Looking Back at CAPBOMB
By JUDY GUMBO ALBERT
We are forces of chaos and anarchy
Everything they say we are, we are
And we are very
Proud of ourselves.--Jefferson Airplane, We Can Be Together
This is the inside story of how my late husband Stew Albert and I became prime suspects in CAPBOM, which is the FBI codename for the 1971 Weather Underground bombing of the United States Capitol Building in Washington D.C. Sarah Palin and her cohort of extreme right-wing really, really scary people used the Capitol bombing to link President-elect Obama with the not nearly as scary 1960s Weatherman and 1997 Chicago Citizen of the Year Bill Ayres. At the time, my widely quoted take on the Capitol bombing was: "We didn't do it, but we dug it."

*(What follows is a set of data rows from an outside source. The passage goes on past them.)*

/-- Bytes of the images in the active pitch slot. -/
def slotBytes (s : State) : Nat :=
  match s.upd.pitch[(s.upd.journal[0]).active] with
  | none => 0
  | some p => p.image.head.length + (p.groups.map (fun g => g.head.length)).sum

/-- The staged pitch image is a group image, and the active slot already holds its 15 or has no room for it (R434). -/
def groupsFull (s : State) : Bool :=
  match stagedPitch s with
  | none => false
  | some p => !p.full && (decide (15 ≤ groupsHeld s) || decide (kindLimit 0 < slotBytes s + p.head.length))

/-- R431, R434, R331: why an activation is refused; `stOk` where it is not. -/
def activateRefused (mask flags : Nat) (s : State) : Nat :=
  let verified := fun (k : Fin 4) => (s.upd.journal[k]).verified && (s.upd.staged[k]).isSome
  let cold : Bool := match stagedPitch s with | none => false | some p => mask.testBit 0 && needsCold s p && !inKindling s
  if !([1, 2, 4, 8, 3].contains mask) then stBadState
  else if (kindsOf mask).any (fun k => !verified k && !(k == 3 && kindState s 3 == .activating)) then stBadState
  else if !inKindling s ∧ mask.testBit 0 ∧ s.fab.change.isSome then stBusy
  else if kindBusy s mask then stBadState
  else if mask = 8 ∧ !inKindling s then stBadState
  else if mask = 4 ∧ !inKindling s ∧ (anyOpOpen s ∨ (recState s = recCapturing ∧ recStream s)) then stBadState
  else if cold ∧ (flags % 2 = 0 ∨ anyEnergised s) then stBadState
  else if mask.testBit 0 && groupsFull s then stLengthExceeds
  else if !inKindling s ∧ mask.testBit 1 then exchangeRefused (stagedProgs s) s
  else stOk

/-- The boot stage is written (R433). -/
def writeBoot (n : Fin 16) (s : State) : State :=
  let s := commitMask n s
  let s := setUpd { s.upd with failedBoots := 0 } (setJournal 3 { s.upd.journal[3] with state := .normal } s)
  endOp n .completed stOk (showUpd s)

/-- In KINDLING the kinds are journaled ACTIVATING, and the next RESET starts the new image (R442). -/
def activateKindling (n : Fin 16) (mask : Nat) (s : State) : State :=
  if mask = 8 then writeBoot n s
  else
    let s := commitMask n s
    showUpd (setUpd { s.upd with failedBoots := 0 } s)

/-- An accepted activation under way (Table 16.3). -/
def activateNow (n : Fin 16) (mask : Nat) (s : State) : State :=
  if inKindling s then activateKindling n mask s
  else
    match stagedPitch s, mask with
    | _, 4 => setUpd { s.upd with restartAt := some (localNs s, some n) } s
    | _, 2 => let ps := stagedProgs s; openExchange ps (swapPoint ps 1 s) (some n) s
    | some p, 1 => if needsCold s p then ownColdStart (commitMask n s) else beginChange p (some n) none s
    | some p, 3 =>
      if needsCold s p then ownColdStart (commitMask n s)
      else let ps := stagedProgs s; openExchange ps (swapPoint ps 4 s) (some n) (beginChange p (some n) none s)
    | _, _ => s

/-- IMAGE_ACTIVATE: status, handle. The reply precedes a cold start. -/
def imageActivate (mask flags : Nat) (ch : Option (Fin 21)) (s : State) : Nat × Word × State :=
  let r := activateRefused mask flags s
  if r ≠ stOk then (r, 0, s)
  else if !(openOfKind s opActivate).isEmpty then (stBusy, 0, s)
  else
    match freeSlot s with
    | none => (stBusy, 0, s)
    | some n => let o := openOp n opActivate .running ch mask s; (stOk, o.1, activateNow n mask o.2)

/-- A cancel of an ACTIVATE before its commit point withdraws it, and no change of another origin (R69, R334, R432). -/
def withdrawActivation (n : Fin 16) (s : State) : State :=
  setUpd { s.upd with restartAt := none } (withdrawExchange (withdrawChange n s))

/-! ### Settings (R439, R440) -/

/-- The frame boundary at which settings accepted now apply, in whole ms of TAI. -/
def settingsFrame (s : State) : Nat := (nowNat s + 2000000 + 999999) / 1000000

/-- Does the running firmware know a type? A part without a firmware image known to the model leaves it to the record. -/
def typeKnown (s : State) (ty : BitVec 16) : Bool :=
  match runningFirmware s with
  | none => true
  | some f => f.formats.any (fun x => x.type == ty)

/-- SETTINGS_WRITE: the whole write is checked first; then stored, forwarded by the ACTIVE of a duplex, and due. -/
def settingsWrite (x : List SettingsRecord) (s : State) : Nat × List Word × State :=
  match x.findIdx? (fun r => r.malformed), x.findIdx? (fun r => r.refused || !typeKnown s r.type) with
  | some _, _ => (stBadLength, [], s)
  | none, some i => (stBadState, [BitVec.ofNat 32 i], s)
  | none, none =>
    let f := settingsFrame s
    let s := storeWrite x s
    let s := whenS (dpxOn s && holdsActive s) (sendGuy 0x0C (.settings x (BitVec.ofNat 64 f))) s
    let d : SettingsDue := ⟨x, f * 1000000⟩
    (stOk, [], setUpd { s.upd with settingsDue := s.upd.settingsDue ++ [d] } s)

/-- Apply what is due by now. -/
def settingsAtBoundary (s : State) : State :=
  let due := s.upd.settingsDue.filter (fun d => d.at' ≤ nowNat s)
  let s := setUpd { s.upd with settingsDue := s.upd.settingsDue.filter (fun d => !decide (d.at' ≤ nowNat s)) } s
  forEach due (fun d s => settingsApplied d.records s) s

/-- SETTINGS_APPLIED. -/
def execSettingsApplied (s : State) : Out :=
  match s.upd.settingsDue with
  | [] => .next s
  | d :: _ => .next (settingsAtBoundary (reachNs s (BitVec.ofNat 64 d.at')))

/-- How one record fares under a firmware (Table of R440): the record it becomes, or none where it cannot be migrated. -/
def migrateRecord (f : Firmware) (r : SettingsRecord) : Option SettingsRecord :=
  match f.formats.find? (fun x => x.type == r.type) with
  | none => if r.type.getLsbD 15 then none else some r
  | some x =>
    if x.major = r.major then
      if r.minor.toNat < x.minor.toNat then
        some { r with minor := x.minor, value := r.value ++ x.defaults.drop r.value.length }
      else some r
    else if x.migrates.contains r.major then
      let v := Config.migrate f.version r.type r.major (r.value, r.regs)
      some { r with major := x.major, minor := x.minor, value := v.1, regs := v.2 }
    else none

/-- The first record type that a firmware cannot migrate. -/
def unmigratable (f : Firmware) (x : SettingsSet) : Option (BitVec 16) :=
  (x.records.find? (fun r => (migrateRecord f r).isNone)).map (·.type)

/-- The first start of a firmware: the migrated set becomes the trial set, paired with the old one. -/
def migrateSettings (f : Firmware) (s : State) : State :=
  let old := settingsNow s
  let i := s.upd.inForce
  let s := storeOther { version := old.version + 1, writer := f.version, records := old.records.filterMap (migrateRecord f) } s
  setUpd { s.upd with paired := some i, trialWrites := 0 } s

/-! ### Supervisor restart (R435) -/

/-- The network command channels close. -/
def closeChannels (s : State) : State :=
  forEach (List.finRange 21) (fun (ch : Fin 21) s =>
    if ch ≠ 0 ∧ (s.cmd.channels[ch]).isOpen then resetChannel ch 0 s else s) s

/-- The firmware runs with its settings: TRIAL, or its end by MIGRATE_FAIL. -/
def firmwareRuns (op : Option (Fin 16)) (s : State) : State :=
  if kindState s 2 = .activating then
    let new := s.upd.firmware[1 - (s.upd.journal[2]).active]
    match new with
    | none => s
    | some f =>
      match unmigratable f (settingsNow s) with
      | some ty =>
        let j := s.upd.journal[2]
        let s := setJournal 2 { j with state := .trial, active := 1 - j.active } (logEvent 0xC00B 0 (ty.setWidth 32) s)
        endOp? op .failed stMigrateFail (revertKind 4 2 s)
      | none =>
        let s := beginTrial 2 (migrateSettings f s)
        endOp? op .completed stOk (applyRecords (settingsNow s).records s)
  else applyRecords (settingsNow s).records s

/-- The snapshot buffers of the masters on the supervisor, empty. -/
def emptySnaps (s : State) : State :=
  { s with snap := Vector.ofFn (fun (m : Fin 8) => if m.val < 4 then .empty else s.snap[m]) }

/-- SUPERVISOR_RESTART: the steps of R435 in one. A revert restarts with the old firmware already journaled. -/
def supervisorRestart (s : State) : State :=
  match s.upd.restartAt with
  | none => s
  | some (t0, op) =>
    let s := closeChannels (reachLocal (t0 + 20000000) s)
    let s := setUpd { s.upd with restartAt := none } s
    let s := emptySnaps s
    let s := match op with | none => s | some n => commitMask n s
    firmwareRuns op (reachLocal (t0 + 150000000) s)

/-! ### Service states (R444 to R447) -/

/-- A new nonce. -/
def newNonce (s : State) : State :=
  let f := takeFree s
  wr64 f.2 Reg.UPD_NONCE (Config.freeValue f.1)

/-- The smallest security_version among the active images. -/
def leastSecurity (s : State) : Option Nat :=
  ((List.finRange 4).filterMap (fun (k : Fin 4) => (activeHead s k).map (·.securityVersion))).foldl
    (fun m v => match m with | none => some v | some w => some (min w v)) none

/-- R446: why a token is refused; `stOk` where it is not. -/
def tokenRefused (t : Token) (s : State) : Nat :=
  if t.request = 0 then stOk
  else if t.keyHash ≠ s.upd.stake.rootHash[0] ∨ !t.signatureValid then stSignature
  else if t.serial ≠ s.upd.stake.serial ∨ t.nonce ≠ rd64 s Reg.UPD_NONCE ∨
      (t.notAfter.toNat < nowNat s ∧ timeState s ≠ timeUnset) then stNotPermitted
  else if (t.request = 1 ∧ inKindling s) ∨ (t.request ≠ 1 ∧ !inKindling s) ∨ (t.request = 3 ∧ lifecycle s ≠ 1) then
    stBadState
  else if t.request = 2 ∧ (t.value ≤ stakeCounter s ∨ 64 < t.value ∨
      (match leastSecurity s with | none => false | some v => decide (v < t.value)) = true) then stRollback
  else if t.request ≠ 1 ∧ flg s Reg.PWR_STATUS F.PWR_STATUS_vin_low then stBadState
  else stOk

/-- COMMISSIONING until not_after, or for 8 h where TIME is UNSET. -/
def enterCommissioning (t : Token) (s : State) : State :=
  let unset := timeState s == timeUnset
  let eight := 28800000000000
  let s := setUpd { s.upd with serviceEnd := if unset then some (localNs s + eight) else none } s
  let s := wr64 s Reg.UPD_SERVICE_END (if unset then now s + BitVec.ofNat 64 eight else t.notAfter)
  logN 0xC00F 1 0 (setF s Reg.UPD_STATUS F.UPD_STATUS_commissioning 1)

/-- R443, R444: fuses burn, from 0 to 1 only, in one operation of at most 1.2 ms. -/
def burn (counter : BitVec 64) (word : BitVec 16) (s : State) : State :=
  let k := s.upd.stake
  setUpd { s.upd with
    stake := { k with counter := k.counter ||| counter, lifecycle := k.lifecycle ||| word }
    burnUntil := localNs s + 1200000 } s

/-- R444: RETURNED. EMBER and both settings slots are erased. -/
def enterReturned (s : State) : State :=
  let s := { s with
    log := { queue := [], entries := [], next := 0, dropped := s.log.dropped }
    scan := { s.scan with cores := s.scan.cores.map (fun x => { x with copies := x.copies.set 0 none }) }
    dpx := { s.dpx with emberEpoch := 0 }
    prot := { s.prot with feeders := s.prot.feeders.map (fun x => { x with thetaSaved := 0, savedAt := 0 }) } }
  let s := forEach (List.range 8) (fun f s => wr s (Reg.PROT_FDR_COUNT f) 0) s
  let s := setUpd { s.upd with
    journal := Vector.replicate 4 {}, download := none, failedBoots := 0, settings := Vector.replicate 2 none
    inForce := 0, paired := none } s
  logN 0xC012 0 0xFFFF (showUpd (burn 0 0xFFFF s))

/-- SERVICE_STATE: status. -/
def serviceState (t : Token) (s : State) : Nat × State :=
  let r := tokenRefused t s
  if r ≠ stOk then (r, logN 0xC010 t.request r s)
  else
    let s := match t.request with
      | 0 => leaveCommissioning s
      | 1 => enterCommissioning t s
      | 2 => logN 0xC011 0 t.value (showUpd (burn (counterFuses t.value) 0 s))
      | _ => enterReturned s
    (stOk, newNonce s)

end Sys2Proof.Machine
end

As a former 60's protestor, celebrating with everyone else the results of this historic election, I'd like to give my personal point of view about the attacks on the 1960s that were made during the campaign – specifically "guilt by association" and "domestic terrorism." And also to reflect a bit on how I feel about those issues today.
Wrong Place, Right Time
In the spring of 1971, on the day the Capitol bombing takes place, I'm living in our nation's capital organizing an anti-war demonstration. Along with Stew, Abbie and Anita Hoffman, Jerry Rubin, his girlfriend Nancy Kurshan and satiric journalist Paul Krassner, I'm an original Yippie. Yippies believe in the politics of theatre. We call ourselves Groucho Marxists and use comedy to turn serious issues on their head. We're cultural revolutionaries who raise political awareness by having as much fun and getting as much media attention as we can. We're a youth movement who doesn't believe in hierarchy: every Yippie is her or his own leader. Our favorite Bob Dylan mantra is: Don't follow leaders, watch the parking meters.

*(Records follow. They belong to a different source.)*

/-- ADC_COMMIT (R142). -/
def execAdcCommit (m : Fin 8) (c : Fin 4) (v : Word) (s : State) : Out :=
  .next (regCommand m (Reg.ADC_CTRL c) (putF v F.ADC_CTRL_commit 1) s)

/-- FILT_CFG_WRITE (R168 to R171). -/
def execFiltCfgWrite (m : Fin 8) (n : Fin 24) (v : Word) (s : State) : Out :=
  .next (regCommand m (Reg.FILT_CH_CFG n) v s)

/-- STAGE_START (R206). -/
def execStageStart (m : Fin 8) (st : Fin 4) (v : Word) (s : State) : Out :=
  .next (regCommand m (Reg.CTRL_STAGE_CMD st) (putF v F.CTRL_STAGE_CMD_start 1) s)

/-- STAGE_STOP (R206). -/
def execStageStop (m : Fin 8) (st : Fin 4) (v : Word) (s : State) : Out :=
  .next (regCommand m (Reg.CTRL_STAGE_CMD st) (putF v F.CTRL_STAGE_CMD_stop 1) s)

/-- INNER_CHANGE (R207): only the inner field is written. -/
def execInnerChange (m : Fin 8) (st : Fin 4) (hyst : Bool) (s : State) : Out :=
  .next (regCommand m (Reg.CTRL_STAGE_CMD st) (putF 0 F.CTRL_STAGE_CMD_inner (b2n hyst)) s)

/-- PWM_BLOCK_WRITE (R211): gden_en is written as it reads. -/
def execPwmBlockWrite (m : Fin 8) (mask : BitVec 4) (s : State) : Out :=
  .next (regCommand m Reg.PWM_GATE_CTRL (putF (rd s Reg.PWM_GATE_CTRL) F.PWM_GATE_CTRL_block mask.toNat) s)

/-- GATE_RELEASE_WRITE (R212): gden_en is written as it reads. -/
def execGateReleaseWrite (m : Fin 8) (mask : BitVec 4) (s : State) : Out :=
  .next (regCommand m Reg.PWM_GATE_CTRL (putF (rd s Reg.PWM_GATE_CTRL) F.PWM_GATE_CTRL_release mask.toNat) s)

/-- GFM_START (R236). -/
def execGfmStart (m : Fin 8) (g : Fin 2) (v : Word) (s : State) : Out :=
  .next (regCommand m (Reg.GFM_CMD (2 * g)) (putF v F.GFM_CMD_start 1) s)

/-- GFM_STOP (R236). -/
def execGfmStop (m : Fin 8) (g : Fin 2) (v : Word) (s : State) : Out :=
  .next (regCommand m (Reg.GFM_CMD (2 * g)) (putF v F.GFM_CMD_stop 1) s)

/-- GFM_ACK (R238 row 30). -/
def execGfmAck (m : Fin 8) (g : Fin 2) (v : Word) (s : State) : Out :=
  .next (regCommand m (Reg.GFM_CMD (2 * g)) (putF v F.GFM_CMD_ack 1) s)

/-- REC_CTRL_ARM (R291). -/
def execRecCtrlArm (m : Fin 8) (v : Word) (s : State) : Out :=
  .next (regCommand m Reg.REC_CTRL (putF v F.REC_CTRL_arm 1) s)

/-- REC_CTRL_DISARM (R292, R293). -/
def execRecCtrlDisarm (m : Fin 8) (v : Word) (s : State) : Out :=
  .next (regCommand m Reg.REC_CTRL (putF v F.REC_CTRL_disarm 1) s)

/-- REC_CTRL_TRIGGER (Table 10.3, source 8). -/
def execRecCtrlTrigger (m : Fin 8) (v : Word) (s : State) : Out :=
  .next (regCommand m Reg.REC_CTRL (putF v F.REC_CTRL_trigger 1) s)

/-- SCAN_RUN (R321). -/
def execScanRun (m : Fin 8) (k : Fin 2) (v : Word) (s : State) : Out :=
  .next (regCommand m (Reg.SCAN_CTRL k) (putF v F.SCAN_CTRL_run 1) s)

/-- SCAN_STOP (R321). -/
def execScanStop (m : Fin 8) (k : Fin 2) (v : Word) (s : State) : Out :=
  .next (regCommand m (Reg.SCAN_CTRL k) (putF v F.SCAN_CTRL_stop 1) s)

/-- SCAN_HOLD (R320, R321). -/
def execScanHold (m : Fin 8) (k : Fin 2) (v : Word) (s : State) : Out :=
  .next (regCommand m (Reg.SCAN_CTRL k) (putF v F.SCAN_CTRL_hold 1) s)

/-- SCAN_STEP (R321). -/
def execScanStep (m : Fin 8) (k : Fin 2) (v : Word) (s : State) : Out :=
  .next (regCommand m (Reg.SCAN_CTRL k) (putF v F.SCAN_CTRL_step 1) s)

/-- DO_OVERLOAD_RELEASE (R343). -/
def execDoOverloadRelease (m : Fin 8) (n : Fin 16) (v : Word) (s : State) : Out :=
  .next (regCommand m Reg.FIO_DO_FAULT (withBit v n) s)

Treasury Secretary Henry Paulson and FederalReserve Chairman Ben Bernanke are not the first to throw money at Wall Street. In the spring of 1968, Abbie, Jerry and the rest of us stopped trading on the New York Stock exchange when we threw $1 and $5 bills at greedy stockbrokers who grabbed at the money floating down from a balcony. Yippies brought the New York Stock Exchange to a halt for a mere $250.

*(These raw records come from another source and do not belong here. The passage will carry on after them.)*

-- ==== Sys2Proof/Machine/Cmd.lean ====
section
/-! DEFINITION. The opcodes of the command service (R407 to R422, Table 15.3). -/

namespace Sys2Proof.Machine

open Sys2Proof

/-! ### Serving a request (R407, R412, R442) -/

/-- What an opcode's effect answers: status, the handle of the reply, the result, and the state; `final` marks a reply that
leaves although the effect ends in a reset. -/
structure Answer where
  status : Nat
  handle : Word := 0
  result : List Word := []
  tail : List Byte := []
  final : Bool := false
  state : State

/-- A plain answer. -/
def answer (r : Nat × State) : Answer := { status := r.1, state := r.2 }

/-- What Table 15.3 asks of an opcode: its code, whether the request depends on the role, whether it may be served, and
whether it is a control opcode. -/
structure Opcode where
  code : Nat
  role : Bool := false
  permitted : Bool := true
  control : Bool := false

/-- The opcodes that KINDLING serves (R442). -/
def kindlingServes (n : Nat) : Bool :=
  [0x01, 0x02, 0x20, 0x40, 0x70, 0x71, 0x72, 0x73, 0x74, 0x75, 0x90].contains n

/-- The status of the first of checks 5 to 9 that fails. -/
def checkRequest (o : Opcode) (q : ReqHeader) (s : State) : Nat :=
  if !q.payloadOk then stBadLength
  else if o.role ∧ q.epoch ≠ ownEpoch s then stStaleEpoch
  else if o.role ∧ !holdsActive s then stWrongRole
  else if !q.reservedOk ∨ !o.permitted ∨ (inKindling s ∧ !kindlingServes o.code) then stNotPermitted
  else if o.control ∧ (slotOf s q.handle).isNone then stNoHandle
  else stOk

/-- Send the reply to a request that passed checks 1 to 4. The reply's epoch is the one in force as it leaves. -/
def answerRequest (ch : Fin 21) (code : Nat) (seq : Word) (before : State) (r : Answer) : State :=
  let s := r.state
  let msg : Reply := { opcode := code, handle := r.handle, seq := seq, status := r.status, result := r.result, tail := r.tail }
  if serviceUp s then sendReply ch true { msg with epoch := ownEpoch s } s
  else if r.final then setChannel ch { s.cmd.channels[ch] with sent := some { msg with epoch := ownEpoch before } } s
  else s

/-- Checks 5 to 9, the effect, and the reply. -/
def serveChecked (o : Opcode) (q : ReqHeader) (act : State → Answer) (s : State) : State :=
  let st := checkRequest o q s
  if st = stOk then answerRequest q.chan o.code q.seq s (act s)
  else
    let s := whenS (st == stStaleEpoch || st == stWrongRole) (noteStale 1) s
    answerRequest q.chan o.code q.seq s { status := st, state := s }

/-- Does a network channel take a request: a TLS session, a TRDP source, which its first request opens, or the one session
of KINDLING? -/
def takesRequest (s : State) (ch : Fin 21) : Bool :=
  if inKindling s then ch == 1
  else s.pwr.phase == .running && ((s.cmd.channels[ch]).isOpen || 5 ≤ ch.val)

By the summer of 1968, at the Democratic Convention in Chicago, we're running a pig named Pigasus for president as a send-up to protest the election and an unjust and illegal Vietnam War. In what is to become an iconic American moment, 15,000 of us -- Yippies, mainstream anti-war demonstrators, the media and even a member of the British Parliament -- are severely gassed and beaten by the Chicago police.
But three years later, by the time of the Capitol bombing, it's becoming more and more difficult to find the fun in protest. All of us in the anti-war movement are frustrated by the seemingly endless parade of atrocities being committed in Vietnam, which we see in living color at home on TV every night, and a recent campaign of deadly, intense carpet-bombing in Laos.